◆ **The task**
Copy each of the records exactly; leave nothing out.

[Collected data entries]
##########
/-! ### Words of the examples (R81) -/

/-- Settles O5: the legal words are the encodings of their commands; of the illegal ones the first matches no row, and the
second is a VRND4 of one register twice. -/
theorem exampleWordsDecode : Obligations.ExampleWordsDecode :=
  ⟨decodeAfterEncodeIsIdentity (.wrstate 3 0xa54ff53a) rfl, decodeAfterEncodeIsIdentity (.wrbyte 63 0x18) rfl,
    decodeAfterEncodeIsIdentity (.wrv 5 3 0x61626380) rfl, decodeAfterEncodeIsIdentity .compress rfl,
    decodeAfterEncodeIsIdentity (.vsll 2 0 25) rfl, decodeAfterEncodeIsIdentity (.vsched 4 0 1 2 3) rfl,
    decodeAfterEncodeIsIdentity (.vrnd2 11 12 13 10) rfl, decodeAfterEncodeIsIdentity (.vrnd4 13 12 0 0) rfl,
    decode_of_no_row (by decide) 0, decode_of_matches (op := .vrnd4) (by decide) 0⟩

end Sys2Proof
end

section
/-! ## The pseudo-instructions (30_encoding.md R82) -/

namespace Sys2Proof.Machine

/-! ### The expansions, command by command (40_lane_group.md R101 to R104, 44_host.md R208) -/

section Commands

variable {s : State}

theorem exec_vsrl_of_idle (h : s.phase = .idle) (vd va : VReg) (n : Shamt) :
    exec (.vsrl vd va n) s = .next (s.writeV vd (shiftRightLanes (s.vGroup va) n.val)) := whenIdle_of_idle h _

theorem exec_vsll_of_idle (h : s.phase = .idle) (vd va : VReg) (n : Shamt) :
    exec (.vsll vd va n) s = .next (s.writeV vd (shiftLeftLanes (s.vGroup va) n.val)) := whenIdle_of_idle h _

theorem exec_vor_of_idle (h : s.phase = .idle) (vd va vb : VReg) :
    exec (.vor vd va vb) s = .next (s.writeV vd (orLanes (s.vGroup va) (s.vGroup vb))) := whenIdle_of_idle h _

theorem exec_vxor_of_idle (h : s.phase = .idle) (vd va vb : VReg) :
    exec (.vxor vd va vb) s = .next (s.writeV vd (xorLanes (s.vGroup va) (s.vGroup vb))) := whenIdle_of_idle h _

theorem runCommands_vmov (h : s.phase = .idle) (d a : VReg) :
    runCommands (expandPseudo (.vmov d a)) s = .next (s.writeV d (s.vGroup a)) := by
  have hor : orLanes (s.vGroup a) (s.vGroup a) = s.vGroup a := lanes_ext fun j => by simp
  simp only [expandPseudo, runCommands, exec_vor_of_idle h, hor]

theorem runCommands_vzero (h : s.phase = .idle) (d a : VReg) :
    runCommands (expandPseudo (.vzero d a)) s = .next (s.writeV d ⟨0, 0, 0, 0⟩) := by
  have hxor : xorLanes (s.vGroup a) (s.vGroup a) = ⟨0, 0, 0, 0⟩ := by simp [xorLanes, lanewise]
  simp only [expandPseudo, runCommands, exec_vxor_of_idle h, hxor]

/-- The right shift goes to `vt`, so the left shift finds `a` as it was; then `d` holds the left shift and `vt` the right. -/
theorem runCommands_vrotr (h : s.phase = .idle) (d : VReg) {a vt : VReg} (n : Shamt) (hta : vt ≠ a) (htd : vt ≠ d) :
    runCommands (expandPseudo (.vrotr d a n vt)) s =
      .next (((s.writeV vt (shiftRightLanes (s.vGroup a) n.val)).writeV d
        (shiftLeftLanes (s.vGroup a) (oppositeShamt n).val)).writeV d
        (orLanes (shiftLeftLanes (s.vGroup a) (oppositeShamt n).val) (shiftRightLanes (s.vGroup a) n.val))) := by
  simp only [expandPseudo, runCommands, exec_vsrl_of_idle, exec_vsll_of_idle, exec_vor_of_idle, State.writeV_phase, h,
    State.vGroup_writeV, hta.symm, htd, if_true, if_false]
##########
◆ **Reply to the task**
/-! ### Words of the examples (R81) -/

/-- Settles O5: the legal words are the encodings of their commands; of the illegal ones the first matches no row, and the
second is a VRND4 of one register twice. -/
theorem exampleWordsDecode : Obligations.ExampleWordsDecode :=
  ⟨decodeAfterEncodeIsIdentity (.wrstate 3 0xa54ff53a) rfl, decodeAfterEncodeIsIdentity (.wrbyte 63 0x18) rfl,
    decodeAfterEncodeIsIdentity (.wrv 5 3 0x61626380) rfl, decodeAfterEncodeIsIdentity .compress rfl,
    decodeAfterEncodeIsIdentity (.vsll 2 0 25) rfl, decodeAfterEncodeIsIdentity (.vsched 4 0 1 2 3) rfl,
    decodeAfterEncodeIsIdentity (.vrnd2 11 12 13 10) rfl, decodeAfterEncodeIsIdentity (.vrnd4 13 12 0 0) rfl,
    decode_of_no_row (by decide) 0, decode_of_matches (op := .vrnd4) (by decide) 0⟩

end Sys2Proof
end

section
/-! ## The pseudo-instructions (30_encoding.md R82) -/

namespace Sys2Proof.Machine

/-! ### The expansions, command by command (40_lane_group.md R101 to R104, 44_host.md R208) -/

section Commands

variable {s : State}

theorem exec_vsrl_of_idle (h : s.phase = .idle) (vd va : VReg) (n : Shamt) :
    exec (.vsrl vd va n) s = .next (s.writeV vd (shiftRightLanes (s.vGroup va) n.val)) := whenIdle_of_idle h _

theorem exec_vsll_of_idle (h : s.phase = .idle) (vd va : VReg) (n : Shamt) :
    exec (.vsll vd va n) s = .next (s.writeV vd (shiftLeftLanes (s.vGroup va) n.val)) := whenIdle_of_idle h _

theorem exec_vor_of_idle (h : s.phase = .idle) (vd va vb : VReg) :
    exec (.vor vd va vb) s = .next (s.writeV vd (orLanes (s.vGroup va) (s.vGroup vb))) := whenIdle_of_idle h _

theorem exec_vxor_of_idle (h : s.phase = .idle) (vd va vb : VReg) :
    exec (.vxor vd va vb) s = .next (s.writeV vd (xorLanes (s.vGroup va) (s.vGroup vb))) := whenIdle_of_idle h _

theorem runCommands_vmov (h : s.phase = .idle) (d a : VReg) :
    runCommands (expandPseudo (.vmov d a)) s = .next (s.writeV d (s.vGroup a)) := by
  have hor : orLanes (s.vGroup a) (s.vGroup a) = s.vGroup a := lanes_ext fun j => by simp
  simp only [expandPseudo, runCommands, exec_vor_of_idle h, hor]

theorem runCommands_vzero (h : s.phase = .idle) (d a : VReg) :
    runCommands (expandPseudo (.vzero d a)) s = .next (s.writeV d ⟨0, 0, 0, 0⟩) := by
  have hxor : xorLanes (s.vGroup a) (s.vGroup a) = ⟨0, 0, 0, 0⟩ := by simp [xorLanes, lanewise]
  simp only [expandPseudo, runCommands, exec_vxor_of_idle h, hxor]

/-- The right shift goes to `vt`, so the left shift finds `a` as it was; then `d` holds the left shift and `vt` the right. -/
theorem runCommands_vrotr (h : s.phase = .idle) (d : VReg) {a vt : VReg} (n : Shamt) (hta : vt ≠ a) (htd : vt ≠ d) :
    runCommands (expandPseudo (.vrotr d a n vt)) s =
      .next (((s.writeV vt (shiftRightLanes (s.vGroup a) n.val)).writeV d
        (shiftLeftLanes (s.vGroup a) (oppositeShamt n).val)).writeV d
        (orLanes (shiftLeftLanes (s.vGroup a) (oppositeShamt n).val) (shiftRightLanes (s.vGroup a) n.val))) := by
  simp only [expandPseudo, runCommands, exec_vsrl_of_idle, exec_vsll_of_idle, exec_vor_of_idle, State.writeV_phase, h,
    State.vGroup_writeV, hta.symm, htd, if_true, if_false]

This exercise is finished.